Getting Back on Track

It's been hard finding the time to sit every day. I have let work take over my life, and I am feeling the effect. The spaciousness that used to permeate my days has gone. Instead, weariness and restlessness. It is as if my constantly stimulated mind is on overdrive. I then think about all the others whose demanding lives are also playing tricks on them. Care workers who sometimes hold two jobs to make ends meet, and function on 3 to 4 hours of sleep every night. Exhausted new moms whose new babies won't stop crying, and with no grandma nearby to help out. Med residents on duty 36 hour straight. Sandwiched daughters spread too thin between their teenage children and their ailing parents.  Young lawyers trying hard to climb up the corporate ladder . . . Very few of us can escape the pressure from living in our task-driven, disenfranchised culture. Such busy-ness is exacting a price. Many of us end up being super-stressed, anxious, depressed, with no end in sight. 

It is ironic that neuroscience is coming up with more and more studies showing the power of mindfulness practice to reduce such stress. We know mindfulness can save our health, both mental and physical. It can help us find more joy. It can repair our frayed telomeres. The problem is how to find the time and motivation to practice every day. Superseding the time issue, is the need to feel compelled enough to make the necessary effort. Looking back on my years as a meditator, I can see a pattern. Times of intense practice, followed by waning in my dedication, then having to suffer the consequences, until the realization one day of needing to get back on track. This is where I am at today. The violence done to myself from not giving my mind enough time to settle every day, is now to intense to be ignored. I love myself too much! 

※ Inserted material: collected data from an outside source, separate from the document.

-- ==== Sys2Proof/Machine/TierErr.lean ====
section
/-!
DEFINITION. Errors of the tiers and their scope (R210, R214, R225, R234, R235): unreadable units, damaged objects, lost granules.
-/
namespace Sys2Proof.Machine

namespace State

/-- TIER_DATA_LOST of a granule (Table 8.10, Table 8.12). -/
def dataLost (s : State) (h g : Nat) : State :=
  match s.alloc? h with
  | none => s
  | some a => ((s.bump (Reg.TIER_LOST a.part)).setFld Reg.TIER_ERR 2 2 1).event 0x0021 2 2 (some a.part) [h, g]

/-- The models whose catalog entries name an object, or whose sections are read from it: the only uses the module's tables show
(log entry 29). -/
def modelsUsing (s : State) (obj ver : Nat) : List Nat :=
  let key := obj + ver * 2 ^ 32
  (List.range 1024).filter (fun m => s.modelValid m &&
    ([8, 0x10, 0x18].any (fun o => s.entNow 4 m o 8 == key) ||
      s.residents.any (fun c => s.ctxModel c == m && (s.ctx c).images.any (fun h => (s.alloc? h).bind (·.published) == some (obj, ver)))))

/-- A published object is marked damaged, and firmware disables every model that uses it (Table 8.10). -/
def objectDamaged (s : State) (h : Nat) : State :=
  match s.alloc? h with
  | none => s
  | some a =>
    if a.damaged then s
    else
      let (o, v) := a.published.getD (0, 0)
      let s := (s.updAlloc h (fun a => { a with damaged := true })).setFld Reg.TIER_ERR 3 3 1
      let s := s.event 0x0022 2 2 (some a.part) [o, v]
      (s.modelsUsing o v).foldl (fun s m => s.owe (.disable (.model m))) s

/-- Ends the request that owns an allocation's data, if it is still the one it was granted for. -/
def endOwner (s : State) (a : Alloc) (cls cause : Nat) : State :=
  match a.owner with
  | some (_, id) => if (s.req? id).isSome then s.endRequest id stAborted cls cause 0x10 else s
  | none => s

/-- Nodes with a valid routing entry that are not held as lost, this one apart. -/
def askableNodes (s : State) : List Nat := (List.range 4096).filter (fun n => s.routeValid n && !s.nodeLost n && n != s.node)

/-- Asks every node that can be asked for a range of a published object, to rebuild it from the first answer; with none left to ask the object
is damaged (Table 8.10). -/
def askRebuild (s : State) (h off n : Nat) : State :=
  match s.alloc? h with
  | none => s
  | some a =>
    let (o, v) := a.published.getD (0, 0)
    let (s, t) := s.nextTxn
    let ns := s.askableNodes
    if ns = [] then s.objectDamaged h
    else
      let s := ns.foldl (fun s k => s.send { node := k, part := some a.part, op := 0x01, txn := t, args := [2, o, v, off / 16, n] }) s
      { s with tier := { s.tier with rebuilds := s.tier.rebuilds ++ [{ handle := h, off := off, len := n, txn := t, nodes := ns, since := s.now }] } }

/-- Marks 16-byte units of an allocation unreadable: the bursts of a large-tier home are poisoned (R225, R234). -/
def markBad (s : State) (h off n : Nat) : State :=
  s.updAlloc h (fun a => { a with bad := a.bad ++ (List.range' (off / 16) (n / 16)).filter (fun u => !a.bad.contains u) })

/-- A unit of an allocation's home is unreadable (R234, Table 8.10). -/
def unitLost (s : State) (h off : Nat) : State :=
  match s.alloc? h with
  | none => s
  | some a =>
    let g := off / 65536
    let b := a.unitBytes g
    let lo := off / b * b
    let s := s.countUe
    match a.published with
    | some (o, v) => if (s.replicaOf o v g).isSome then s else (s.markBad h lo b).askRebuild h lo b
    | none => ((s.markBad h lo b).endOwner a 4 0x0021).dataLost h g

/-- An error met in a replica: it is released, and reads resolve to the next source (Table 8.10). -/
def replicaLost (s : State) (r : Replica) : State := s.countUe.releaseReplica r

/-- A granule of an object gets a home again, its bytes at hand (Table 8.10). -/
def rehome (s : State) (h g : Nat) : State := (s.updAlloc h (fun a => a.setEntry g {})).touchGranule h g []

/-- The rebuild that a transaction with a node belongs to. -/
def rebuild? (s : State) (txn node : Nat) : Option Rebuild := s.tier.rebuilds.find? (fun r => r.txn == txn && r.nodes.contains node)

/-- A node that was asked for a rebuild will not answer: with none left the object is damaged. -/
def rebuildMissed (s : State) (txn node : Nat) : State :=
  match s.rebuild? txn node with
  | none => s
  | some r =>
    let ns := r.nodes.filter (· != node)
    let rest := s.tier.rebuilds.erase r
    if ns = [] then ({ s with tier := { s.tier with rebuilds := rest } }).objectDamaged r.handle
    else { s with tier := { s.tier with rebuilds := rest ++ [{ r with nodes := ns }] } }

/-- The first answer to a rebuild's READ: the unit is rewritten, and a granule whose entry was lost has its home again once nothing of it is
missing (Table 8.10). -/
def rebuildData (s : State) (txn node : Nat) (data : List Byte) : State :=
  match s.rebuild? txn node with
  | none => s
  | some r =>
    let s : State := { s with tier := { s.tier with rebuilds := s.tier.rebuilds.erase r } }
    let s := s.updAlloc r.handle (fun a => { (a.mend r.off r.len) with data := a.data.write r.off (data.take r.len) })
    let g := r.off / 65536
    match s.alloc? r.handle with
    | none => s
    | some a => if (a.entry g).state = 3 ∧ a.meetsBad (g * 65536) 65536 = false then s.rehome r.handle g else s

/-- The entry of a granule is lost in both copies of the directory: the granule enters state lost, and a published object's is rebuilt like
its home (Table 8.10). -/
def granuleLost (s : State) (h g : Nat) : State :=
  match s.alloc? h with
  | none => s
  | some a =>
    match a.published with
    | none => ((s.updAlloc h (fun a => a.setEntry g { a.entry g with state := 3, moveTo := none })).endOwner a 4 0x0021).dataLost h g
    | some (o, v) =>
      if a.homeNode.isSome ∧ a.homeHere g = false then s
      else if (s.replicaOf o v g).isSome then s.rehome h g
      else
        let s := (s.updAlloc h (fun a => a.setEntry g { a.entry g with state := 3, moveTo := none })).markBad h (g * 65536) 65536
        (List.range 16).foldl (fun s b => s.askRebuild h (g * 65536 + b * 4096) 4096) s

/-- A granule homed on a lost node, or lent by it, is lost: the owner's request ends with NODE_LOST, an allocation without an owner
raises TIER_DATA_LOST (R235, Table 14.13, step 3). -/
def granuleGone (s : State) (h g : Nat) : State :=
  match s.alloc? h with
  | none => s
  | some a =>
    let s := s.updAlloc h (fun a => a.setEntry g { a.entry g with state := 3, moveTo := none })
    if a.published.isSome then s else if a.owner.isSome then s.endOwner a 4 0x0042 else s.dataLost h g

/-- A replica that was to be made of an object homed elsewhere cannot be: it is dropped (R201). -/
def fetchFailed (s : State) (h g : Nat) : State :=
  let (o, v) := ((s.alloc? h).bind (·.published)).getD (0, 0)
  let s : State := { s with tier := { s.tier with fetches := s.tier.fetches.filter (fun f => !(f.handle == h && f.granule == g)) } }
  match s.tier.replicas.find? (fun r => r.object == o && r.version == v && r.granule == g && r.making) with
  | none => s
  | some r => ({ s with tier := { s.tier with replicas := s.tier.replicas.erase r } } : State).bump (Reg.TIER_STREAM_PREFDROP r.part)

/-- Unreadable bursts of a range of the large tier that no allocation homes: poisoned ones, and those on a failed sub-channel (R225, R507). -/
def rawBad (s : State) (loc off n : Nat) : Bool :=
  s.tier.poison.any (fun b => decide (loc * 512 + off < b * 32 + 32) && decide (b * 32 < loc * 512 + off + n)) ||
    (s.fld Reg.LPDDR_STATUS 31 28 == 3 && (List.range (n / 512 + 2)).any (fun i =>
      decide (off / 512 * 512 + i * 512 < off + n) && s.subFailed (loc + off / 512 + i)))

/-- A write of a range mends the poisoned bursts it covers whole; what merges with one cannot be done (R225). -/
def rawMerges (s : State) (loc off n : Nat) : Bool :=
  let lo := loc * 512 + off
  s.tier.poison.any (fun b => decide (lo < b * 32 + 32) && decide (b * 32 < lo + n) && !(decide (lo ≤ b * 32) && decide (b * 32 + 32 ≤ lo + n)))

/-- Writes bytes of a large-tier granule that no allocation homes, at an offset from a location. -/
def rawWrite (s : State) (loc off : Nat) (data : List Byte) : State :=
  let lo := loc * 512 + off
  { s with tier := { s.tier with
      raw := s.tier.raw.write (loc / 128 * 65536 + off) data
      poison := s.tier.poison.filter (fun b => !(decide (lo ≤ b * 32) && decide (b * 32 + 32 ≤ lo + data.length))) } }

/-- Granules of the large tier come free washed: their bytes are 0, and no burst of them is poisoned (R233, R235). -/
def washGranules (s : State) (gs : List Nat) : State :=
  { s with tier := { s.tier with
      raw := gs.foldl (fun (m : Mem) g => m.zero (g * 65536) 65536) s.tier.raw
      poison := s.tier.poison.filter (fun b => !gs.contains (b / 2048)) } }

/-- What a lost node takes from the tiers (R235, Table 14.13, step 3). -/
def tierNodeLost (s : State) (n : Nat) : State :=
  let back := Tab.keys (s.tier.lent.filter (fun x => x.2 == n))
  let s := { s with tier := { s.tier with
    replicas := s.tier.replicas.filter (fun r => !(r.tier == 3 && r.node == n))
    lent := s.tier.lent.filter (fun x => x.2 != n), recalls := Tab.erase s.tier.recalls n
    borrowed := s.tier.borrowed.filter (fun b => b.1 != n), called := s.tier.called.filter (fun b => b.1 != n) } }
  let s := s.washGranules back
  let hit := s.tier.allocs.flatMap (fun (h, a) => (a.dir.filter (fun x => x.2.tier == 3 && x.2.node == n)).map (fun x => (h, x.1)))
  let s := hit.foldl (fun s p => s.granuleGone p.1 p.2) s
  let s := (s.tier.allocs.filter (fun x => x.2.homeNode == some n)).foldl (fun s x =>
    s.updAlloc x.1 (fun a => (List.range a.granules).foldl (fun a g =>
      if a.homeHere g then a else a.setEntry g { a.entry g with state := 3, moveTo := none }) a)) s
  let s := (s.tier.rebuilds.filter (fun r => r.nodes.contains n)).foldl (fun s r => s.rebuildMissed r.txn n) s
  let s := (s.tier.fetches.filter (fun f => f.node == n)).foldl (fun s f => s.fetchFailed f.handle f.granule) s
  s.waitFailed n none

end State

end Sys2Proof.Machine
end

Sitting right now, I let myself feel the pain from always being 'on'. Tight throat, stomach in a knot, tiredness, shallow breath . . . The central nervous system needs to switch from sympathetic to parasympathetic mode. I need to make mindfulness more of a priority every day, and I need to find the time. Now, time is an interesting notion, particularly in regards to practice. No matter how busy I may be with work, the truth is there is still ample opportunities for mindfulness. First, starting in the morning with allowing enough time to sit. When is my first work meeting? How soon do I need to set the alarm? How about foregoing checking and answering emails first thing? Of course, mindfulness is not just about sitting once every day. It needs to be woven into work, and all my other activities. One simple switch  I can make is to cut down on all the times I spend throughout the day surfing the web, whenever I feel I need a break. How about using those periods to quietly sit or practice walking meditation? Good intentions, that need to be acted upon. 

How are you doing with your practice? Do you struggle like I do?